Publication year - 2013
Publication title -
clinical oral implants research
Language(s) - English
Resource type - Journals
SCImago Journal Rank - 2.407
H-Index - 161
eISSN - 1600-0501
pISSN - 0905-7161
DOI - 10.1111/j.1600-0501.2012.02491.x
Subject(s) - medicine , dentistry , implant , gingival margin , radiological weapon , major duodenal papilla , orthodontics , surgery
Objective The aim was to compare the clinical, aesthetic and radiological outcome of immediately placed implants in sockets with or without periapical pathology 5 years after placement. Materials and methods Twenty‐seven patients were followed 5 years after immediate implant placement (test‐group: 12 patients with periapical pathologies; control‐group: 15 patients without periapical pathology). Clinical ( FMBS , FMPS , CAL , keratinized mucosa), aesthetical (length of clinical crown, Papilla index), and radiological (vertical distance implant shoulder to first bone to implant contact ( IS ‐ BIC )) parameters were assessed. Both 95% confidence intervals, as well as results of statistical tests (one‐sample, two‐sample, paired t ‐test) were provided. Results After 5 years the implant survival rate was 100% for all 27 implants. In the test group the width of the keratinized mucosa increased significantly over the observation period (0.8 ± 1.0 mm). Concerning aesthetic parameters at the 3‐month as well as at the 5‐year examination no statistically significant difference could be found between the two groups. In the control‐group the papilla mesial and distal to the implant increased statistically significant during the observation period by 0.5 ± 0.5 and 0.4 ± 0.6 index score points, respectively. The position of the gingival margin at the implant site and the two neighboring teeth remained stable.

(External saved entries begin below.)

theorem decodeFrom_eq (h : ReadsAlike c d) (p : Prefixes) (bs : List Byte) :
    decodeFrom d p bs = decodeFrom c p bs := by
  induction bs generalizing p with
  | nil => rfl
  | cons b rest ih => simp only [decodeFrom, ih, h.decodeOpcode_eq]

theorem decode_eq (h : ReadsAlike c d) (bs : List Byte) : decode d bs = decode c bs := h.decodeFrom_eq [] bs

/-! #### The fetch -/

variable {s : State}

theorem fetch_eq (h : ReadsAlike s.config d) (off : Offset) : fetch (s.withConfig d) off = fetch s off := by
  simp only [fetch, raise_gp, State.withConfig, h.fetchable_eq, h.targetFault]

theorem fetchWindow_eq (h : ReadsAlike s.config d) (n : Nat) (off : Offset) :
    fetchWindow (s.withConfig d) n off = fetchWindow s n off := by
  induction n generalizing off with
  | zero => rfl
  | succ n ih =>
    have hnext : addOffset (s.withConfig d).config off 1#64 = addOffset s.config off 1#64 := h.addOffset_eq off 1#64
    simp only [fetchWindow, h.fetch_eq, hnext, ih]

theorem fetchInstr_eq (h : ReadsAlike s.config d) : fetchInstr (s.withConfig d) = fetchInstr s := by
  have hwindow := h.fetchWindow_eq maxLength s.ip
  simp only [fetchInstr, State.withConfig, h.decode_eq] at hwindow ⊢
  rw [hwindow]

/-! #### The shared step and the machine's -/

theorem jumpTaken_eq (h : ReadsAlike s.config d) (p : Prefixes) (op : Op) :
    jumpTaken p op (s.withConfig d) = mapNext (·.withConfig d) (jumpTaken p op s) := by
  simp only [jumpTaken, nextOf, raise_gp, State.withConfig, h.addOffset_eq, h.targetFrom_eq, h.targetAllowed,
    h.targetFault]
  split <;> rfl

theorem execOp_eq (h : ReadsAlike s.config d) (p : Prefixes) (op : Op) :
    execOp op p (s.withConfig d) = mapNext (·.withConfig d) (execOp op p s) := by
  have hencodable : encodable (s.withConfig d).config p op = encodable s.config p op := h.encodable_eq p op
  have htaken : taken op (s.withConfig d) = taken op s := taken_setConfig op s d
  have hnext : nextOf p op (s.withConfig d) = nextOf p op s := h.addOffset_eq _ _
  cases he : encodable s.config p op with
  | false => rw [execOp_unencodable he, execOp_unencodable (hencodable.trans he)]; rfl
  | true =>
    have he' := hencodable.trans he
    by_cases hl : Prefix.lock ∈ p
    · rw [execOp_lock he hl, execOp_lock he' hl]; rfl
    · cases ht : taken op s with
      | false => rw [execOp_notTaken he hl ht, execOp_notTaken he' hl (htaken.trans ht), hnext]; rfl
      | true => rw [execOp_taken he hl ht, execOp_taken he' hl (htaken.trans ht), h.jumpTaken_eq]

/-- Under a configuration that reads alike a step is the same, and keeps the configuration it has. -/
theorem step_eq (h : ReadsAlike s.config d) : step (s.withConfig d) = mapNext (·.withConfig d) (step s) := by
  have hfetch := h.fetchInstr_eq
  by_cases hx : s.ip.toNat ∈ s.exits
  · have hx' : (s.withConfig d).ip.toNat ∈ (s.withConfig d).exits := hx
    rw [step_of_mem_exits hx, step_of_mem_exits hx']; rfl
  · have hx' : (s.withConfig d).ip.toNat ∉ (s.withConfig d).exits := hx
    cases hi : fetchInstr s with
    | next i =>
      rw [step_of_fetchInstr_next hx hi, step_of_fetchInstr_next hx' (hfetch.trans hi), exec_eq_execOp,
        exec_eq_execOp, h.execOp_eq]
    | fault f => rw [step_of_fetchInstr_fault hx hi, step_of_fetchInstr_fault hx' (hfetch.trans hi)]; rfl
    | refused r => rw [step_of_fetchInstr_refused hx hi, step_of_fetchInstr_refused hx' (hfetch.trans hi)]; rfl

end ReadsAlike

/-- Settles O48: the two modes of each pair read alike. -/
theorem v8086StepsAsReal : Obligations.V8086StepsAsReal := fun _ =>
  ⟨fun hm => (readsAlike_v8086 hm).step_eq, fun hm => (readsAlike_compat hm).step_eq⟩

end Sys2Proof.Machine
end

section
/-! PROOFS. The statements of 70_reset_and_hazards.md: the exit test, runs (what they keep, that they end or repeat, and
the smallest ones that never end), and laying an instruction out where the next step fetches. -/

namespace Sys2Proof.Machine

/-! ### The exit test -/

/-- Settles O46: `Exit` is the answer of the exit test and no other refusal goes by its name. -/
theorem exitComesFirst : Obligations.ExitComesFirst := by
  refine ⟨fun s => step_of_mem_exits, fun s h => ?_⟩
  rcases step_refused h with ⟨-, hfin⟩ | ⟨_, q, -, hq⟩ | ⟨_, hq, -⟩
  · exact hfin
  · cases q <;> cases hq
  · cases hq

/-! ### Runs of any machine -/

section

variable {M : Host.Core} {j k : Nat} {s t u : M.State}

theorem run_succ_of_next (h : M.step s = .next t) (k : Nat) : M.run (k + 1) s = M.run k t := by
  rw [Host.Core.run, h]

/-- A run of one step more that is still going made its first step. -/
theorem run_succ_next (h : M.run (k + 1) s = .next t) : ∃ u, M.step s = .next u ∧ M.run k u = .next t := by
  rw [Host.Core.run] at h
  split at h
  · next u hu => exact ⟨u, hu, h⟩
  · cases h
  · cases h

theorem run_add (h : M.run j s = .next u) (k : Nat) : M.run (j + k) s = M.run k u := by
  induction j generalizing s with
  | zero => cases h; rw [Nat.zero_add]
  | succ j ih =>
    obtain ⟨v, hstep, hrun⟩ := run_succ_next h
    rw [Nat.add_right_comm, run_succ_of_next hstep, ih hrun]

/-- A run that is still going was going after every smaller number of steps. -/
theorem run_next_of_le (hjk : j ≤ k) (h : M.run k s = .next t) : ∃ u, M.run j s = .next u := by
  induction j generalizing k s with
  | zero => exact ⟨s, rfl⟩
  | succ j ih =>
    cases k with
    | zero => exact absurd hjk (Nat.not_succ_le_zero j)
    | succ k =>
      obtain ⟨v, hstep, hrun⟩ := run_succ_next h
      rw [run_succ_of_next hstep]
      exact ih (Nat.le_of_succ_le_succ hjk) hrun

At the 5‐year visit IS ‐ BIC measured between 1.4 ± 0.5 mm (mesial, control) and 1.7 ± 0.7 mm (distal, test), no significant difference could be found between the two groups. Over the observation period no statistically significant change of IS ‐ BIC could be found in the test‐ as well as in the control‐group. None of the examined radiographs revealed any signs of retrograde peri‐implantitis. Conclusion The replacement of teeth exhibiting periapical pathologies by implants placed immediately after tooth extraction can be a successful treatment modality with no disadvantages in clinical, aesthetical and radiological parameters to immediately placed implants into healthy sockets.